McBouncy and He Who Brings The Coffee are discussing thon fella Hugh and his Chicken Run.

“I’m never buying cheap chicken again!” declares McBouncy, who is appalled at the cruel and filthy living conditions experienced by such poultry. “I was going to go into the Spar for a chicken today, but then I realised that they don’t do free range. And if I go to the butcher’s how do I know that I’m really getting free range? So now I have to go to the supermarket.”

He Who Brings The Coffee is unperturbed. “If that’s the way you feel about it, you’re going to have to change absolutely everything about your eating habits,” he remarks casually. “Nothing’s good for you any more, and everything’s been altered and doctored and tweaked to make it more cost-efficient and completely unnatural.”

“Well… not everything,” says McBouncy dubiously.

“Oh, yes,” replies HWBTC, getting warmed up, “it’s not about healthy animals nowadays. Get them reared and get them killed with as little expense as possible. Take milk, for example.”

Zed and I glance up from the job pages of the Ballymena Guardian with mild interest.

“Those cows out there in the fields,” explains HWBTC, “they’re not even real cows!”

The Guardian is pushed to the side and HWBTC has our undivided attention, a situation that pleases him greatly. We demand that he elaborates on this Fake Cow Theory. “Well, they’ve all been interfered with,” he says conspiratorially. Seeing our shocked expressions, he hastily adds, “I mean – you know, doctored… altered… changed from a natural cow into a sort of – of – super milk machine.”

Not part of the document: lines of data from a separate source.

/-- Every permitted write is acknowledged, a command's included (R94). -/
theorem step_write_ack {s : State} {off : BitVec 8} {r : Reg} {data : BitVec 64}
    {rest : List Input} (h : s.inputs = .write off .w32 data :: rest) (hr : regAt off = some r) :
    ∃ t, step s = .next t ∧ t.reply = .ack := by
  by_cases hc : r = .cmd
  · subst hc
    obtain rfl := regAt_cmd hr
    obtain ⟨t, ht⟩ := present_next (data.setWidth 32)
      { s with inputs := rest, completing := none, reply := .ack }
    obtain ⟨-, -, -, -, -, -, hreply⟩ := present_hostPart ht
    exact ⟨t, (step_writeCmd h).trans ht, hreply⟩
  · exact ⟨_, step_writeReg h hr hc, rfl⟩

/-- Settles O5: a word written to CMD is presented, and with BUSY = 0 it is decoded. -/
theorem stepRunsDecodedCommand : Obligations.StepRunsDecodedCommand := by
  intro s w rest i hin hb hd
  rw [step_writeCmd hin, BitVec.setWidth_setWidth_of_le _ (by decide), BitVec.setWidth_eq, present,
    if_neg (by simp [hb])]
  simp only [hd]

/-! ## The address decode -/

/-- The offsets of the register map (R32): aligned, below 0x90, and neither 0x28 nor 0x2C. -/
theorem regAt_isSome (off : BitVec 8) :
    (regAt off).isSome = true ↔
      off.toNat % 4 = 0 ∧ off ≠ 0x28#8 ∧ off ≠ 0x2C#8 ∧ off.toNat < 0x90 := by
  revert off
  decide

theorem permitted_iff (off : BitVec 8) (width : Width) :
    (∃ r, permitted off width = .ok r) ↔
      width = .w32 ∧ off.toNat % 4 = 0 ∧ off ≠ 0x28#8 ∧ off ≠ 0x2C#8 ∧ off.toNat < 0x90 := by
  rw [← regAt_isSome]
  constructor
  · rintro ⟨r, hr⟩
    obtain ⟨hw, hreg⟩ := permitted_ok hr
    exact ⟨hw, by simp [hreg]⟩
  · rintro ⟨rfl, hreg⟩
    obtain ⟨r, hr⟩ := Option.isSome_iff_exists.1 hreg
    exact ⟨r, by simp [permitted, hr]⟩

/-- What is not permitted gets the one error of the access decode (R92). -/
theorem permitted_error {off : BitVec 8} {width : Width} (h : ¬ ∃ r, permitted off width = .ok r) :
    permitted off width = .error .busError := by
  cases hp : permitted off width with
  | ok r => exact absurd ⟨r, hp⟩ h
  | error f => cases f; rfl

/-- Settles O12: `permitted_iff` is the condition, and a refused access is answered and nothing else. -/
theorem busErrorExactly : Obligations.BusErrorExactly := by
  intro s off width data rest
  split
  · next hp =>
    obtain ⟨r, hr⟩ := (permitted_iff off width).2 hp
    obtain ⟨rfl, hreg⟩ := permitted_ok hr
    exact ⟨fun h => ⟨step_read h, readReg s r, by simp [readReply, hr]⟩,
      fun h => step_write_ack h hreg⟩
  · next hp =>
    rw [← permitted_iff] at hp
    have hreply : readReply s off width = .error .busError := by
      simp [readReply, permitted_error hp]
    refine ⟨hreply, ?_⟩
    rintro (h | h)
    · rw [step_read h, hreply]
    · rw [step_input h]
      exact hostWrite_error (permitted_error hp)

/-- The offsets of the read-only registers (R31, R32). -/
theorem regAt_readOnly (off : BitVec 8)
    (h : off ∈ [0x00#8, 0x08#8, 0x1C#8, 0x20#8, 0x24#8] ∨
      (off.toNat % 4 = 0 ∧ 0x40 ≤ off.toNat ∧ off.toNat < 0x70)) :
    (regAt off).map Reg.access = some .ro := by
  revert off
  decide
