-- ==== Sys2Proof/Machine/Parameters.lean ====
section
/-!
DEFINITION. The core state-transition function (rules R110, R113) and this hardware's parameter values (rule R8).
-/

namespace Sys2Proof.Machine

/-- `rotl64(a, k)` for `0 ≤ k < 64` (spec/00_scope.md section 4). -/
def rotl64 (a : Word) (k : Nat) : Word := (a <<< k) ||| (a >>> (64 - k))

/-- `step()` of rule R110 with its three parameters: the output word and the Generator State after. -/
def stepV3 (flInc : Word) (rotA rotB : Nat) (g : Generator) : Word × Generator :=
  (g.mix + g.loopMix,
    { loopMix := g.fastLoop ^^^ g.mix
      mix := rotl64 g.mix rotA + rotl64 g.loopMix rotB
      fastLoop := g.fastLoop + flInc })

/-- The inverse of the step (rule R113): the Generator State before, from the one after. -/
def unstepV3 (flInc : Word) (rotA rotB : Nat) (g : Generator) : Generator :=
  { fastLoop := g.fastLoop - flInc
    mix := g.loopMix ^^^ (g.fastLoop - flInc)
    loopMix := rotl64 (g.mix - rotl64 (g.loopMix ^^^ (g.fastLoop - flInc)) rotA) (64 - rotB) }

/-- `step()` of a configuration: its step equations with its `FL_INC`, `ROT_A` and `ROT_B` (rules R8, R110). -/
def coreStep (c : Config) (g : Generator) : Word × Generator := c.stepFn c.flInc c.rotA c.rotB g

/-- The parameter values of this hardware (rule R8; I1, I3 to I5, I10, I15, I24; log 8, log 9, log 11, log 12). -/
def config : Config where
  stepFn := stepV3
  flInc := 0x9999999999999999
  rotA := 16
  rotB := 40
  smGamma := 0x9e3779b97f4a7c15
  smM1 := 0xbf58476d1ce4e5b9
  smM2 := 0x94d049bb133111eb
  smS1 := 30
  smS2 := 27
  smS3 := 31
  warmupSteps := 16
  streamMul := 0x9999999999999999
  drawOrder := [.mix, .loopMix, .fastLoop]
  cpsFormula := .minus1
  offsetOrder := .beforeWarmup
  noWordData := 0

end Sys2Proof.Machine
end

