-- ==== Sys2Proof/Machine/Expander.lean ====
section
/-!
DEFINITION. The Seed Expander (rules R80, R81) and `draw_state` (rule R90).
-/

namespace Sys2Proof.Machine

/-- `v ^ (v >> k)`. -/
def xorShiftRight (v : Word) (k : Nat) : Word := v ^^^ (v >>> k)

/-- The output function `fin(z)` of rules R81 and R82. -/
def expanderFin (c : Config) (z : Word) : Word :=
  xorShiftRight (xorShiftRight (xorShiftRight z c.smS1 * c.smM1) c.smS2 * c.smM2) c.smS3

/-- `sm_next()` of rule R81 on an accumulator value: the word it returns and the accumulator after. -/
def smNext (c : Config) (acc : Word) : Word × Word := (expanderFin c (acc + c.smGamma), acc + c.smGamma)

/-- Writing one named state word. -/
def setStateWord (g : Generator) (w : StateWord) (v : Word) : Generator :=
  match w with
  | .fastLoop => { g with fastLoop := v }
  | .mix => { g with mix := v }
  | .loopMix => { g with loopMix := v }

/-- All three state words are zero, the state rule R91 forbids construction to leave. -/
def allZero (g : Generator) : Bool := g.fastLoop == 0 && g.mix == 0 && g.loopMix == 0

/-- What drawing leaves: the three drawn words and the accumulator. -/
structure Drawn where
  gen : Generator
  smAcc : Word
deriving DecidableEq, Repr

/-- One draw per named word, in the order of the list. -/
def drawWords (c : Config) : List StateWord → Drawn → Drawn
  | [], d => d
  | w :: ws, d => drawWords c ws { gen := setStateWord d.gen w (smNext c d.smAcc).1, smAcc := (smNext c d.smAcc).2 }

/-- One pass of `draw_state`'s loop body: a draw for every state word in `DRAW_ORDER` (rule R90). -/
def drawPass (c : Config) (acc : Word) : Drawn :=
  drawWords c c.drawOrder { gen := { fastLoop := 0, mix := 0, loopMix := 0 }, smAcc := acc }

/-- The loop of `draw_state` (rule R90), with at most `redraws` further passes after the first: a pass whose words are all
zero is discarded and the next continues from the accumulator it left. By rule R92 no pass is ever discarded (log 10). -/
def drawLoop (c : Config) : (redraws : Nat) → (acc : Word) → Drawn
  | 0, acc => drawPass c acc
  | n + 1, acc => if allZero (drawPass c acc).gen then drawLoop c n (drawPass c acc).smAcc else drawPass c acc

/-- The bound on the redraws of `drawState`, never reached (rule R92; log 10). -/
def redrawBound : Nat := 2

/-- `draw_state(seed)` of rule R90: the accumulator starts at the seed (rule R80). -/
def drawState (c : Config) (seed : Word) : Drawn := drawLoop c redrawBound seed

end Sys2Proof.Machine
end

“So what you’re saying,” I say carefully, “is that we are now dealing with a species of genetically modified cows?”

“Exactly,” says HWBTC, nodding. “Like vegetables, only the next level. And vegetables are another thing,” he adds to McBouncy, “you should really consider getting your own vegetable patch.”

McBouncy looks exhausted already. “It all sounds like an awful lot of hard work,” she says dejectedly, in a sad little voice. “And I couldn’t look after a vegetable garden. Besides, what would I use to fertilise it? Manure’s no use if there aren’t even any real cows any more.”

Another topical lunchtime discussion in the workplace.